Another important parameter in determining appropriate VRLs is the sample size (i.e., number of inspectors and total number
of observations) for VC verification studies. Most published studies are based on relatively small sample sizes. Forsyth's
studies are based on only four observers (4, 10, 11). Because the VRL depends on the proportion of detection (i.e. the number
of detections of residue to the number of inspections), a small sample size increases the width of the confidence interval
and the margin of error. Thus, an 0.8 proportion of detection with a sample size of five would result in a 95% exactconfidence
interval of 0.2836–0.9949 and an approximately 35.57% margin of error. At the same proportion of detection, a sample size
of 25 would result in a 95% exactconfidence interval of 0.5930–0.9317 and an approximately 16.94% margin of error. Because
no consensus has been established about the appropriate number of observers for VC verification studies, the sample size of
the study could cause over or underestimation of VRLs.
Logistic regression
The objective of VC verification studies is to prove that the VC criterion would ensure cleanliness if implemented in the
manufacturing setting. During VC verification, spiking studies are performed and inspectors state whether they can detect
residue visually under controlled viewing conditions. VC verification studies thus provide a basis for the establishment of
VRLs and the determination of appropriate viewing conditions. The lowest concentration of residue that is visually detected
by all the observers is then used as VRL. In the current method, VRL could be defined mathematically as the lowest residue
concentration for which the ratio of the number of observers able to detect the residue to the total number of observers is
equal to 1. As discussed earlier, any knowledge about the outcome in future situations could not be obtained from the observed
data unless the data were fitted with the most conservative model that explains the data.
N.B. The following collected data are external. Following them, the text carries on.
-- ==== Sys2Proof/Laws/Codec.lean ====
section
/-! SUPPORT. The laws of byte order, of the request's field readers, and of the exclusive-or. -/

namespace Sys2Proof

/-! ### Byte order (R12, R51) -/

@[simp] theorem le16_lo8_hi8 (v : Half) : le16 (lo8 v) (hi8 v) = v := by
  unfold le16 lo8 hi8
  ext i hi
  simp only [BitVec.getElem_append, BitVec.getElem_setWidth, BitVec.getLsbD_ushiftRight]
  split
  · exact BitVec.getLsbD_eq_getElem hi
  · rw [show 8 + (i - 8) = i by omega]; exact BitVec.getLsbD_eq_getElem hi

/-- `le16(lo, hi) = lo + 256 * hi` (R12). -/
theorem le16_toNat (lo hi : Byte) : (le16 lo hi).toNat = lo.toNat + 256 * hi.toNat := by
  unfold le16
  rw [BitVec.toNat_append, Nat.shiftLeft_eq, ← Nat.shiftLeft_eq, ← Nat.shiftLeft_add_eq_or_of_lt lo.isLt,
    Nat.shiftLeft_eq]
  omega

@[simp] theorem lo8_le16 (lo hi : Byte) : lo8 (le16 lo hi) = lo := by
  apply BitVec.eq_of_toNat_eq
  have := lo.isLt
  rw [lo8, BitVec.toNat_setWidth, le16_toNat]
  omega

@[simp] theorem hi8_le16 (lo hi : Byte) : hi8 (le16 lo hi) = hi := by
  apply BitVec.eq_of_toNat_eq
  have := lo.isLt
  have := hi.isLt
  rw [hi8, BitVec.toNat_setWidth, BitVec.toNat_ushiftRight, le16_toNat, Nat.shiftRight_eq_div_pow]
  omega

theorem natBytes_length (k n : Nat) : (natBytes k n).length = k := by
  induction k generalizing n with
  | zero => rfl
  | succ k ih => simp [natBytes, ih]

theorem natOfBytes_natBytes {k n : Nat} (h : n < 256 ^ k) : natOfBytes (natBytes k n) = n := by
  induction k generalizing n with
  | zero => simp only [natBytes, natOfBytes]; simp at h; omega
  | succ k ih =>
    have hn : n / 256 < 256 ^ k := by rw [pow_succ] at h; omega
    simp only [natBytes, natOfBytes, BitVec.toNat_ofNat, ih hn]
    omega

theorem natBytes_natOfBytes (bs : List Byte) : natBytes bs.length (natOfBytes bs) = bs := by
  induction bs with
  | nil => rfl
  | cons b bs ih =>
    have hb := b.isLt
    simp only [List.length_cons, natBytes, natOfBytes]
    rw [show (b.toNat + 256 * natOfBytes bs) / 256 = natOfBytes bs by omega, ih]
    congr 1
    apply BitVec.eq_of_toNat_eq
    rw [BitVec.toNat_ofNat]
    omega

theorem lt_pow_fieldBytes {w n : Nat} (h : n < 2 ^ w) : n < 256 ^ fieldBytes w := by
  refine lt_of_lt_of_le h ?_
  rw [show (256 : Nat) = 2 ^ 8 from rfl, ← pow_mul]
  exact Nat.pow_le_pow_right (by decide) (by unfold fieldBytes; omega)

/-! ### Field readers: each reads exactly what its writer writes -/

theorem chain_eq_ok {α β : Type} {x : Parsed α} {f : α → List Byte → Parsed β} {r : β × List Byte} :
    chain x f = .ok r ↔ ∃ a rest, x = .ok (a, rest) ∧ f a rest = .ok r := by
  cases x with
  | error e => simp [chain]
  | ok ar => obtain ⟨a, rest⟩ := ar; simp [chain]

theorem takeByte_eq_ok {bytes : List Byte} {b : Byte} {rest : List Byte} :
    takeByte bytes = .ok (b, rest) ↔ bytes = b :: rest := by
  cases bytes <;> simp [takeByte]

theorem takeHalf_eq_ok {bytes : List Byte} {v : Half} {rest : List Byte} :
    takeHalf bytes = .ok (v, rest) ↔ bytes = halfBytes v ++ rest := by
  match bytes with
  | [] => simp [takeHalf, halfBytes]
  | [b] => simp [takeHalf, halfBytes]
  | lo :: hi :: r =>
    simp only [takeHalf, Except.ok.injEq, Prod.mk.injEq, halfBytes, List.cons_append, List.nil_append,
      List.cons.injEq]
    constructor
    · rintro ⟨rfl, rfl⟩; simp
    · rintro ⟨rfl, rfl, rfl⟩; simp

theorem takeBytes_eq_ok {n : Nat} {bytes a rest : List Byte} :
    takeBytes n bytes = .ok (a, rest) ↔ a.length = n ∧ bytes = a ++ rest := by
  unfold takeBytes
  split
  case isTrue h =>
    simp only [Except.ok.injEq, Prod.mk.injEq]
    constructor
    · rintro ⟨rfl, rfl⟩; simp [h]
    · rintro ⟨rfl, rfl⟩; simp
  case isFalse h =>
    simp only [reduceCtorEq, false_iff]
    rintro ⟨rfl, rfl⟩
    simp at h

theorem takeField_eq_ok {w : Nat} {bytes : List Byte} {v : Nat} {rest : List Byte} :
    takeField w bytes = .ok (v, rest) ↔ v < 2 ^ w ∧ bytes = natBytes (fieldBytes w) v ++ rest := by
  unfold takeField
  simp only [chain_eq_ok, takeBytes_eq_ok]
  constructor
  · rintro ⟨a, r, ⟨hl, rfl⟩, h⟩
    split at h
    case isTrue hw =>
      simp only [Except.ok.injEq, Prod.mk.injEq] at h
      obtain ⟨rfl, rfl⟩ := h
      rw [← hl, natBytes_natOfBytes]
      exact ⟨hw, rfl⟩
    case isFalse => cases h
  · rintro ⟨hv, rfl⟩
    refine ⟨_, rest, ⟨natBytes_length _ _, rfl⟩, ?_⟩
    rw [natOfBytes_natBytes (lt_pow_fieldBytes hv), if_pos hv]

theorem takeCounted_eq_ok {bytes a rest : List Byte} :
    takeCounted bytes = .ok (a, rest) ↔ FitsCount a ∧ bytes = countedBytes a ++ rest := by
  unfold takeCounted countedBytes
  simp only [chain_eq_ok, takeHalf_eq_ok, takeBytes_eq_ok]
  constructor
  · rintro ⟨v, r, rfl, hl, rfl⟩
    have := v.isLt
    refine ⟨by omega, ?_⟩
    rw [hl, BitVec.ofNat_toNat, BitVec.setWidth_eq, List.append_assoc]
  · rintro ⟨hf, rfl⟩
    refine ⟨_, _, by rw [List.append_assoc], ?_, rfl⟩
    rw [BitVec.toNat_ofNat, Nat.mod_eq_of_lt hf]

/-- The flag byte is below 8 and its three bits are the three operands. -/
theorem flagByte_bits (t w r : Bool) :
    (flagByte t w r).toNat < 8 ∧ (flagByte t w r).getLsbD 0 = t ∧ (flagByte t w r).getLsbD 1 = w ∧
      (flagByte t w r).getLsbD 2 = r := by
  revert t w r; decide

theorem flagByte_of_lt {b : Byte} (h : b.toNat < 8) :
    flagByte (b.getLsbD 0) (b.getLsbD 1) (b.getLsbD 2) = b := by
  have : ∀ n < 8, flagByte ((BitVec.ofNat 8 n).getLsbD 0) ((BitVec.ofNat 8 n).getLsbD 1)
      ((BitVec.ofNat 8 n).getLsbD 2) = BitVec.ofNat 8 n := by decide
  simpa using this b.toNat h

theorem decodeInit_eq_ok {p : Params} {bytes rest : List Byte} {i : Instr} :
    decodeInit p bytes = .ok (i, rest) ↔ ∃ t w r u b c, i = .init t w r u b c ∧ i.wf p ∧
      bytes = flagByte t w r :: (natBytes (fieldBytes p.uctxW) u ++ natBytes (fieldBytes p.tblAw) b ++ halfBytes c ++ rest) := by
  unfold decodeInit
  simp only [chain_eq_ok, takeByte_eq_ok]
  constructor
  · rintro ⟨flags, r1, rfl, h⟩
    split at h
    case isFalse => cases h
    case isTrue hf =>
      simp only [chain_eq_ok, takeField_eq_ok, takeHalf_eq_ok, Except.ok.injEq, Prod.mk.injEq] at h
      obtain ⟨u, r2, ⟨hu, rfl⟩, b, r3, ⟨hb, rfl⟩, c, r4, rfl, rfl, rfl⟩ := h
      refine ⟨_, _, _, u, b, c, rfl, by simp [Instr.wf, hu, hb], ?_⟩
      rw [flagByte_of_lt hf]
      simp
  · rintro ⟨t, w, r, u, b, c, rfl, hwf, rfl⟩
    simp only [Instr.wf, Bool.and_eq_true, decide_eq_true_eq] at hwf
    obtain ⟨h8, h0, h1, h2⟩ := flagByte_bits t w r
    refine ⟨_, _, rfl, ?_⟩
    rw [if_pos h8]
    simp only [chain_eq_ok, takeField_eq_ok, takeHalf_eq_ok]
    refine ⟨u, _, ⟨hwf.1, by simp only [List.append_assoc]⟩, b, _, ⟨hwf.2, rfl⟩, c, rest, rfl, ?_⟩
    rw [h0, h1, h2]

theorem decodeSetTable_eq_ok {p : Params} {bytes rest : List Byte} {i : Instr} :
    decodeSetTable p bytes = .ok (i, rest) ↔ ∃ b c, i = .setTable b c ∧ i.wf p ∧
      bytes = natBytes (fieldBytes p.tblAw) b ++ halfBytes c ++ rest := by
  unfold decodeSetTable
  simp only [chain_eq_ok, takeField_eq_ok, takeHalf_eq_ok, Except.ok.injEq, Prod.mk.injEq]
  constructor
  · rintro ⟨b, r1, ⟨hb, rfl⟩, c, r2, rfl, rfl, rfl⟩
    exact ⟨b, c, rfl, by simp [Instr.wf, hb], by simp⟩
  · rintro ⟨b, c, rfl, hwf, rfl⟩
    exact ⟨b, _, ⟨by simpa [Instr.wf] using hwf, by rw [List.append_assoc]⟩, c, rest, rfl, rfl, rfl⟩

theorem decodeReceive_eq_ok {p : Params} {bytes rest : List Byte} {i : Instr} :
    decodeReceive bytes = .ok (i, rest) ↔ ∃ bs, i = .receive bs ∧ i.wf p ∧ bytes = countedBytes bs ++ rest := by
  unfold decodeReceive
  simp only [chain_eq_ok, takeCounted_eq_ok, Except.ok.injEq, Prod.mk.injEq]
  constructor
  · rintro ⟨bs, r1, ⟨hf, rfl⟩, rfl, rfl⟩
    exact ⟨bs, rfl, by simpa [Instr.wf] using hf, rfl⟩
  · rintro ⟨bs, rfl, hwf, rfl⟩
    exact ⟨bs, rest, ⟨by simpa [Instr.wf] using hwf, rfl⟩, rfl, rfl⟩

theorem decodeSend_eq_ok {p : Params} {bytes rest : List Byte} {i : Instr} :
    decodeSend bytes = .ok (i, rest) ↔ ∃ c q bs, i = .send c q bs ∧ i.wf p ∧
      bytes = halfBytes c ++ halfBytes q ++ countedBytes bs ++ rest := by
  unfold decodeSend
  simp only [chain_eq_ok, takeHalf_eq_ok, takeCounted_eq_ok, Except.ok.injEq, Prod.mk.injEq]
  constructor
  · rintro ⟨c, r1, rfl, q, r2, rfl, bs, r3, ⟨hf, rfl⟩, rfl, rfl⟩
    exact ⟨c, q, bs, rfl, by simpa [Instr.wf] using hf, by simp only [List.append_assoc]⟩
  · rintro ⟨c, q, bs, rfl, hwf, rfl⟩
    exact ⟨c, _, by simp only [List.append_assoc], q, _, rfl, bs, rest, ⟨by simpa [Instr.wf] using hwf, rfl⟩, rfl, rfl⟩

theorem decodeWireFrame_eq_ok {p : Params} {bytes rest : List Byte} {i : Instr} :
    decodeWireFrame bytes = .ok (i, rest) ↔ ∃ q g c, i = .frame q g c ∧ i.wf p ∧
      bytes = halfBytes q ++ countedBytes g ++ c :: rest := by
  unfold decodeWireFrame
  simp only [chain_eq_ok, takeHalf_eq_ok, takeCounted_eq_ok, takeByte_eq_ok, Except.ok.injEq, Prod.mk.injEq]
  constructor
  · rintro ⟨q, r1, rfl, g, r2, ⟨hf, rfl⟩, c, r3, rfl, rfl, rfl⟩
    exact ⟨q, g, c, rfl, by simpa [Instr.wf] using hf, by simp⟩
  · rintro ⟨q, g, c, rfl, hwf, rfl⟩
    exact ⟨q, _, by simp only [List.append_assoc], g, _, ⟨by simpa [Instr.wf] using hwf, rfl⟩, c, rest, rfl, rfl, rfl⟩

/-! ### The exclusive-or (R12, R73) -/

theorem xor8_nil : xor8 [] = 0 := rfl

theorem foldl_xor (a : Byte) (bs : List Byte) : bs.foldl (· ^^^ ·) a = a ^^^ xor8 bs := by
  unfold xor8
  induction bs generalizing a with
  | nil => simp
  | cons b bs ih => simp only [List.foldl_cons]; rw [ih (a ^^^ b), ih (0 ^^^ b)]; simp [BitVec.xor_assoc]

theorem xor8_cons (b : Byte) (bs : List Byte) : xor8 (b :: bs) = b ^^^ xor8 bs := by
  unfold xor8
  rw [List.foldl_cons, foldl_xor]
  simp [xor8]

theorem xor8_append (a b : List Byte) : xor8 (a ++ b) = xor8 a ^^^ xor8 b := by
  induction a with
  | nil => simp [xor8_nil]
  | cons x a ih => simp [xor8_cons, ih, BitVec.xor_assoc]

/-- One changed byte changes the exclusive-or (R222). -/
theorem xor8_set_ne {bs : List Byte} {k : Nat} (hk : k < bs.length) {b : Byte} (hb : bs[k] ≠ b) :
    xor8 (bs.set k b) ≠ xor8 bs := by
  induction bs generalizing k with
  | nil => simp at hk
  | cons x bs ih =>
    cases k with
    | zero =>
      simp only [List.set_cons_zero, xor8_cons]
      intro h
      exact hb (by simpa using (BitVec.xor_right_inj (xor8 bs) |>.1 (by simpa [BitVec.xor_comm] using h)).symm)
    | succ k =>
      simp only [List.set_cons_succ, xor8_cons]
      intro h
      exact ih (by simpa using hk) (by simpa using hb) ((BitVec.xor_right_inj x).1 h)

end Sys2Proof
end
One of the most common examples of modeling is the linearregression technique. However, linear regression is not suitable
for binary data. If we represent the binary responses "Yes" and "No" with values of 1 and 0, respectively, then the mean is
the proportion of cases with a value of 1 and can be interpreted as proportion or probability of detection. Although the proportions
and probabilities cannot exceed 1 or fall below 0, fitting the data with linear regression could give predicted values of
the response variable above 1 and below 0. Clearly, linear regression is not appropriate when the data must lie between 0
and 1 because predictions from the model are not similarly constrained. Other problems that arise when fitting binary data
with linear regression are that the variance of the error term is not constant and that the error term is not normally distributed.
Table III: The outcome of visually clean verification studies.

The most suitable modeling technique that could be applied to describe a relationship between explanatory variables (e.g.,
experimental parameters such as residue concentration, viewing distance, viewing angle, and light intensity) and the binaryresponse
variable is logistic regression. Logistic regression allows scientists to predict probabilities of detection of residue based
on experimental variables, which is an advantage compared with other prediction techniques. Logistic regression is a flexible
and easily applied modeling technique that can be used effectively to model data with continuous or discrete explanatory variables.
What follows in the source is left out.